99% Invisible and The Kitchen Sisters collaborated to produce two excellent podcasts about Bone Music.

Before the availability of the tape recorder and during the 1950s, when vinyl was scarce, ingenious Russians began recording banned bootlegged jazz, boogie woogie and rock ‘n’ roll on exposed X-ray film salvaged from hospital waste bins and archives.

“Usually it was the Western music they wanted to copy,” says Sergei Khrushchev, son of former Soviet Premier Nikita Khrushchev. “Before the tape recorders they used the X-ray film of bones and recorded music on the bones, bone music.”

“They would cut the X-ray into a crude circle with manicure scissors and use a cigarette to burn a hole,” says author Anya von Bremzen. “You’d have Elvis on the lungs, Duke Ellington on Aunt Masha’s brain scan — forbidden Western music captured on the interiors of Soviet citizens.”

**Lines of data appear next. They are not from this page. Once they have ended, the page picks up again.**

-- ==== Sys2Proof/Laws/Ops.lean ====
section
/-! SUPPORT. What each shared operation can do, said once: parameters, MemRead and MemWrite, the
execution frame and the load. -/

namespace Sys2Proof

/-! ### Parameters -/

theorem Bound.admits_mono {b : Bound} {m n : Nat} (h : m ≤ n) (hb : b.admits n = true) :
    b.admits m = true := by
  cases b with
  | fin k => simp only [Bound.admits, decide_eq_true_eq] at *; omega
  | inf => rfl

/-- A sequence cut to a parameter is within it (R6). -/
theorem Bound.admits_clip {α : Type} (b : Bound) (l : List α) :
    b.admits (b.clip l).length = true := by
  cases b with
  | fin k => simp [Bound.admits, Bound.clip]
  | inf => rfl

@[simp] theorem Bound.admits_zero (b : Bound) : b.admits 0 = true := by
  cases b <;> simp [Bound.admits]

theorem Params.freqFits_mono {p : Params} {m n : Nat} (h : m ≤ n) (hp : p.freqFits n = true) :
    p.freqFits m = true := by
  unfold Params.freqFits at *
  split at hp
  · simp only [decide_eq_true_eq] at *; omega
  · rfl

/-- `N` leaves fit `NSYM_MAX` exactly when the `2N - 1` nodes of their tree fit `NNODE_MAX`
(R144). -/
theorem Params.nnodeMax_admits {p : Params} {n : Nat} (hn : 1 ≤ n) (h1 : p.nsymMax ≠ .fin 0) :
    p.nnodeMax.admits (2 * n - 1) = p.nsymMax.admits n := by
  unfold Params.nnodeMax
  cases hp : p.nsymMax with
  | inf => rfl
  | fin m =>
    have : m ≠ 0 := by rintro rfl; exact h1 hp
    simp only [Bound.admits, decide_eq_decide]
    omega

end Sys2Proof

namespace Sys2Proof.Machine

/-! ### MemWrite and MemRead -/

/-- An append that happens puts the elements at the end, within the capacity (R62). -/
theorem memAppend_ok {α : Type} {cap : Bound} {buf xs l : List α}
    (h : memAppend cap buf xs = .ok l) :
    l = buf ++ xs ∧ cap.admits l.length = true := by
  unfold memAppend at h
  split at h
  · next hc => cases h; exact ⟨rfl, by simpa using hc⟩
  · cases h

/-- An append that does not happen ends the command with CapacityError, the capacity being
exceeded (R62, R235). -/
theorem memAppend_error {α : Type} {cap : Bound} {buf xs : List α} {e : Stop}
    (h : memAppend cap buf xs = .error e) :
    e = .raise .capacity ∧ cap.admits (buf.length + xs.length) = false := by
  unfold memAppend at h
  split at h
  · cases h
  · next hc => cases h; exact ⟨rfl, by simpa using hc⟩

theorem memAppend_of_admits {α : Type} {cap : Bound} {buf xs : List α}
    (h : cap.admits (buf.length + xs.length) = true) : memAppend cap buf xs = .ok (buf ++ xs) := by
  simp [memAppend, h]

theorem memAppend_of_not_admits {α : Type} {cap : Bound} {buf xs : List α}
    (h : cap.admits (buf.length + xs.length) = false) :
    memAppend cap buf xs = .error (.raise .capacity) := by
  simp [memAppend, h]

/-- Reading splits a sequence in two (R62). -/
theorem memTake_some {α : Type} {n : Nat} {l a b : List α} (h : memTake n l = some (a, b)) :
    l = a ++ b ∧ a.length = n := by
  unfold memTake at h
  split at h
  · next hn => cases h; simp [hn]
  · cases h

theorem memTake_none {α : Type} {n : Nat} {l : List α} (h : memTake n l = none) : l.length < n := by
  unfold memTake at h
  split at h
  · cases h
  · omega

theorem memTake_append {α : Type} (a b : List α) : memTake a.length (a ++ b) = some (a, b) := by
  simp [memTake]

/-! ### The execution frame (R237, R238) -/

section runFrame
variable {needs : List Flag} {out : Option Flag} {body : State → Except Stop State} {s t : State}

/-- R237 step 2: a command with an input that is not valid. -/
theorem runFrame_notReady (h : needs.all s.flag = false) :
    runFrame needs out body s = .next (s.endWith .notReady) := by
  simp [runFrame, h]

/-- R237 steps 3 to 5: a body that runs to its end. -/
theorem runFrame_ok (h : needs.all s.flag = true) (hb : body (s.invalidateOutput out) = .ok t) :
    runFrame needs out body s = .next ((t.commitOutput out).endWith .ok) := by
  simp [runFrame, h, hb]

/-- R238: a body that raises an error. -/
theorem runFrame_raise {c : ResultCode} (h : needs.all s.flag = true)
    (hb : body (s.invalidateOutput out) = .error (.raise c)) :
    runFrame needs out body s =
      .next (((s.invalidateOutput out).spoilOutput out).endWith c) := by
  simp [runFrame, h, hb]

/-- All that a framed command can do, when it answers a next state. -/
theorem runFrame_next (h : runFrame needs out body s = .next t) :
    (needs.all s.flag = false ∧ t = s.endWith .notReady) ∨
    (needs.all s.flag = true ∧ ∃ u, body (s.invalidateOutput out) = .ok u ∧
      t = (u.commitOutput out).endWith .ok) ∨
    (needs.all s.flag = true ∧ ∃ c, body (s.invalidateOutput out) = .error (.raise c) ∧
      t = ((s.invalidateOutput out).spoilOutput out).endWith c) := by
  unfold runFrame at h
  split at h
  · next hn =>
    split at h
    · next u hb => cases h; exact .inr (.inl ⟨hn, u, hb, rfl⟩)
    · next c hb => cases h; exact .inr (.inr ⟨hn, c, hb, rfl⟩)
    · cases h
  · next hn => cases h; exact .inl ⟨by simpa using hn, rfl⟩

/-- A framed command faults only where its body does. -/
theorem runFrame_fault {f : Fault} (h : runFrame needs out body s = .fault f) :
    needs.all s.flag = true ∧ body (s.invalidateOutput out) = .error (.fault f) := by
  unfold runFrame at h
  split at h
  · next hn =>
    split at h
    · cases h
    · cases h
    · next g hb => cases h; exact ⟨hn, hb⟩
  · cases h

/-- A framed command never refuses. -/
theorem runFrame_not_refused {r : Refusal} : runFrame needs out body s ≠ .refused r := by
  unfold runFrame
  split
  · split <;> simp
  · simp

end runFrame

/-! ### The load (R65) -/

theorem runLoad_ok {f : Flag} {store : State → State} {s : State} :
    runLoad f none store s = ((store (s.invalidate f)).setFlag f).endWith .ok := rfl

theorem runLoad_error {f : Flag} {c : ResultCode} {store : State → State} {s : State} :
    runLoad f (some c) store s = ((s.invalidate f).spoil f).endWith c := rfl

end Sys2Proof.Machine
end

Listen to Bone Music by 99% Invisible and in more depth by The Kitchen Sisters

Of course, this is a market where you have to buy a thing on trust. These records were cheap, but they fell apart after a few plays. You couldn’t listen to a sample.

The authorities didn’t want people listing to decadent anti-revolutionary music, so they did a smart thing. They distributed degrading and botched recordings. By crapping in the pool, they made it harder to trust that any particular recording would be worth the risk of the price or being caught.

Which of these would you buy instead of bread if you knew it might be fake?